- [Exercise]:
Beneath this task are records; print exactly the stretch of them from the line with "refine List.pairwise_cons.2 ⟨fun q hq => ?_, ih" through the line with "(h : p ∈ kmap", both ends included.

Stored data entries
####

-- ==== Sys2Proof/Laws/Map.lean ====
section
/-! SUPPORT. What the sparse tables do: a read after a write, and the canonical form that every operation keeps. -/

namespace Sys2Proof.Machine

variable {α : Type}

@[simp] theorem kget_nil (d : Nat → α) (k : Nat) : kget d [] k = d k := rfl

@[simp] theorem kget_kins_same (d : Nat → α) (m : KMap α) (k : Nat) (v : α) : kget d (kins m k v) k = v := by
  induction m with
  | nil => simp [kins, kget]
  | cons p m ih =>
    unfold kins
    split
    · simp [kget]
    · split
      · simp [kget]
      · rename_i h1 h2
        simp [kget, h2, ih]

theorem kget_kins_ne (d : Nat → α) (m : KMap α) {k j : Nat} (v : α) (h : j ≠ k) :
    kget d (kins m k v) j = kget d m j := by
  induction m with
  | nil => simp [kins, kget, h]
  | cons p m ih =>
    unfold kins
    split
    · simp [kget, h]
    · split
      · rename_i h1 h2
        subst h2
        simp [kget, h]
      · simp [kget, ih]

@[simp] theorem kget_kdel_same (d : Nat → α) (m : KMap α) (k : Nat) : kget d (kdel m k) k = d k := by
  induction m with
  | nil => rfl
  | cons p m ih =>
    unfold kdel at *
    rw [List.filter_cons]
    split
    · rename_i h
      have h' : ¬ k = p.1 := fun e => of_decide_eq_true h e.symm
      simp only [kget, h', if_false]
      exact ih
    · exact ih

theorem kget_kdel_ne (d : Nat → α) (m : KMap α) {k j : Nat} (h : j ≠ k) : kget d (kdel m k) j = kget d m j := by
  induction m with
  | nil => rfl
  | cons p m ih =>
    unfold kdel at *
    rw [List.filter_cons]
    split
    · simp only [kget]
      split
      · rfl
      · exact ih
    · rename_i h1
      have h2 : p.1 = k := by simpa using h1
      have h3 : ¬ j = p.1 := by rw [h2]; exact h
      simp only [kget, h3, if_false]
      exact ih

variable [DecidableEq α]

/-- A read after a write to the same key gives the value written. -/
@[simp] theorem kget_kset_same (d : Nat → α) (m : KMap α) (k : Nat) (v : α) : kget d (kset d m k v) k = v := by
  unfold kset
  split
  · rename_i h
    simp [h]
  · simp

/-- A write leaves every other key alone. -/
theorem kget_kset_ne (d : Nat → α) (m : KMap α) {k j : Nat} (v : α) (h : j ≠ k) :
    kget d (kset d m k v) j = kget d m j := by
  unfold kset
  split
  · exact kget_kdel_ne d m h
  · exact kget_kins_ne d m v h

/-- What a key reads after a write. -/
theorem kget_kset (d : Nat → α) (m : KMap α) (k j : Nat) (v : α) :
    kget d (kset d m k v) j = if j = k then v else kget d m j := by
  split
  · rename_i h; subst h; simp
  · rename_i h; exact kget_kset_ne d m v h

omit [DecidableEq α] in
theorem kins_mem {m : KMap α} {k : Nat} {v : α} {p : Nat × α} (h : p ∈ kins m k v) : p = (k, v) ∨ p ∈ m := by
  induction m with
  | nil => simpa [kins] using h
  | cons q m ih =>
    unfold kins at h
    split at h
    · rcases List.mem_cons.1 h with h | h
      · exact .inl h
      · exact .inr h
    · split at h
      · rcases List.mem_cons.1 h with h | h
        · exact .inl h
        · exact .inr (List.mem_cons_of_mem _ h)
      · rcases List.mem_cons.1 h with h | h
        · exact .inr (h ▸ List.mem_cons_self ..)
        · rcases ih h with h | h
          · exact .inl h
          · exact .inr (List.mem_cons_of_mem _ h)

omit [DecidableEq α] in
theorem kins_sorted {m : KMap α} (k : Nat) (v : α) (h : m.Pairwise (fun p q => p.1 < q.1)) :
    (kins m k v).Pairwise (fun p q => p.1 < q.1) := by
  induction m with
  | nil => simp [kins]
  | cons p m ih =>
    have hp := List.pairwise_cons.1 h
    unfold kins
    split
    · rename_i hk
      refine List.pairwise_cons.2 ⟨fun q hq => ?_, h⟩
      rcases List.mem_cons.1 hq with hq | hq
      · simpa [hq] using hk
      · exact Nat.lt_trans hk (hp.1 q hq)
    · split
      · rename_i hk
        exact List.pairwise_cons.2 ⟨fun q hq => by simpa [hk] using hp.1 q hq, hp.2⟩
      · rename_i h1 h2
        refine List.pairwise_cons.2 ⟨fun q hq => ?_, ih hp.2⟩
        rcases kins_mem hq with hq | hq
        · subst hq; exact Nat.lt_of_le_of_ne (Nat.not_lt.1 h1) (fun e => h2 e.symm)
        · exact hp.1 q hq

omit [DecidableEq α] in
/-- Listing a key at a value that is not its unlisted reading keeps the canonical form. -/
theorem kins_wf {d : Nat → α} {m : KMap α} {k : Nat} {v : α} (hv : v ≠ d k) (h : KWf d m) : KWf d (kins m k v) :=
  ⟨kins_sorted k v h.1, fun p hp => by
    rcases kins_mem hp with hp | hp
    · subst hp; exact hv
    · exact h.2 p hp⟩

omit [DecidableEq α] in
/-- Keeping some entries keeps the canonical form. -/
theorem filter_wf {d : Nat → α} {m : KMap α} (f : Nat × α → Bool) (h : KWf d m) : KWf d (m.filter f) :=
  ⟨h.1.filter f, fun p hp => h.2 p (List.mem_filter.1 hp).1⟩

omit [DecidableEq α] in
theorem kdel_wf {d : Nat → α} {m : KMap α} (k : Nat) (h : KWf d m) : KWf d (kdel m k) := filter_wf _ h

/-- A write keeps the canonical form. -/
theorem kset_wf {d : Nat → α} {m : KMap α} (k : Nat) (v : α) (h : KWf d m) : KWf d (kset d m k v) := by
  unfold kset
  split
  · exact kdel_wf k h
  · rename_i hv; exact kins_wf hv h

theorem kmap_mem {d : Nat → α} {f : Nat → α → α} {m : KMap α} {p : Nat × α} (h : p ∈ kmap d f m) :
    p.2 ≠ d p.1 ∧ ∃ v, (p.1, v) ∈ m := by
  unfold kmap at h
  obtain ⟨q, hq, he⟩ := List.mem_filterMap.1 h
  split at he
  · cases he
  · rename_i hn
    cases he
    exact ⟨hn, q.2, hq⟩

/-- A change of every value keeps the canonical form. -/
theorem kmap_wf {d : Nat → α} {m : KMap α} (f : Nat → α → α) (h : KWf d m) : KWf d (kmap d f m) := by
  refine ⟨?_, fun p hp => (kmap_mem hp).1⟩
  have h1 := h.1
  clear h
  induction m with
  | nil => simp [kmap]
  | cons q m ih =>
    have hq := List.pairwise_cons.1 h1
    have hr : kmap d f (q :: m) = (if f q.1 q.2 = d q.1 then kmap d f m else (q.1, f q.1 q.2) :: kmap d f m) := by
      unfold kmap
      rw [List.filterMap_cons]
      split <;> rename_i he <;> split at he <;> simp_all
    rw [hr]
    split
    · exact ih hq.2
    · refine List.pairwise_cons.2 ⟨fun p hp => ?_, ih hq.2⟩
      obtain ⟨-, v, hv⟩ := kmap_mem hp
      exact hq.1 (p.1, v) hv

omit [DecidableEq α] in
/-- An entry of a table with a key listed is that entry or an old one. -/
theorem mem_kins {m : KMap α} {k : Nat} {v : α} {p : Nat × α} (h : p ∈ kins m k v) : p = (k, v) ∨ p ∈ m := by
  induction m with
  | nil => simpa [kins] using h
  | cons r m ih =>
    unfold kins at h
    split at h
    · simpa using h
    · split at h
      · rcases List.mem_cons.1 h with h | h
        · exact .inl h
        · exact .inr (List.mem_cons_of_mem _ h)
      · rcases List.mem_cons.1 h with h | h
        · exact .inr (h ▸ List.mem_cons_self ..)
        · exact (ih h).imp id (List.mem_cons_of_mem _)

/-- A table does not differ from itself. -/
theorem kdiff_self (n : Nat) (m : KMap α) : kdiff n m m = [] := by
  induction n generalizing m with
  | zero => rfl
  | succ n ih =>
    cases m with
    | nil => simp [kdiff]
    | cons p m => simp [kdiff, ih]

@[simp] theorem kchanged_self (m : KMap α) : kchanged m m = [] := kdiff_self _ m

end Sys2Proof.Machine
end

####

- [Finished exercise]:
        refine List.pairwise_cons.2 ⟨fun q hq => ?_, ih hp.2⟩
        rcases kins_mem hq with hq | hq
        · subst hq; exact Nat.lt_of_le_of_ne (Nat.not_lt.1 h1) (fun e => h2 e.symm)
        · exact hp.1 q hq

omit [DecidableEq α] in
/-- Listing a key at a value that is not its unlisted reading keeps the canonical form. -/
theorem kins_wf {d : Nat → α} {m : KMap α} {k : Nat} {v : α} (hv : v ≠ d k) (h : KWf d m) : KWf d (kins m k v) :=
  ⟨kins_sorted k v h.1, fun p hp => by
    rcases kins_mem hp with hp | hp
    · subst hp; exact hv
    · exact h.2 p hp⟩

omit [DecidableEq α] in
/-- Keeping some entries keeps the canonical form. -/
theorem filter_wf {d : Nat → α} {m : KMap α} (f : Nat × α → Bool) (h : KWf d m) : KWf d (m.filter f) :=
  ⟨h.1.filter f, fun p hp => h.2 p (List.mem_filter.1 hp).1⟩

omit [DecidableEq α] in
theorem kdel_wf {d : Nat → α} {m : KMap α} (k : Nat) (h : KWf d m) : KWf d (kdel m k) := filter_wf _ h

/-- A write keeps the canonical form. -/
theorem kset_wf {d : Nat → α} {m : KMap α} (k : Nat) (v : α) (h : KWf d m) : KWf d (kset d m k v) := by
  unfold kset
  split
  · exact kdel_wf k h
  · rename_i hv; exact kins_wf hv h

theorem kmap_mem {d : Nat → α} {f : Nat → α → α} {m : KMap α} {p : Nat × α} (h : p ∈ kmap d f m) :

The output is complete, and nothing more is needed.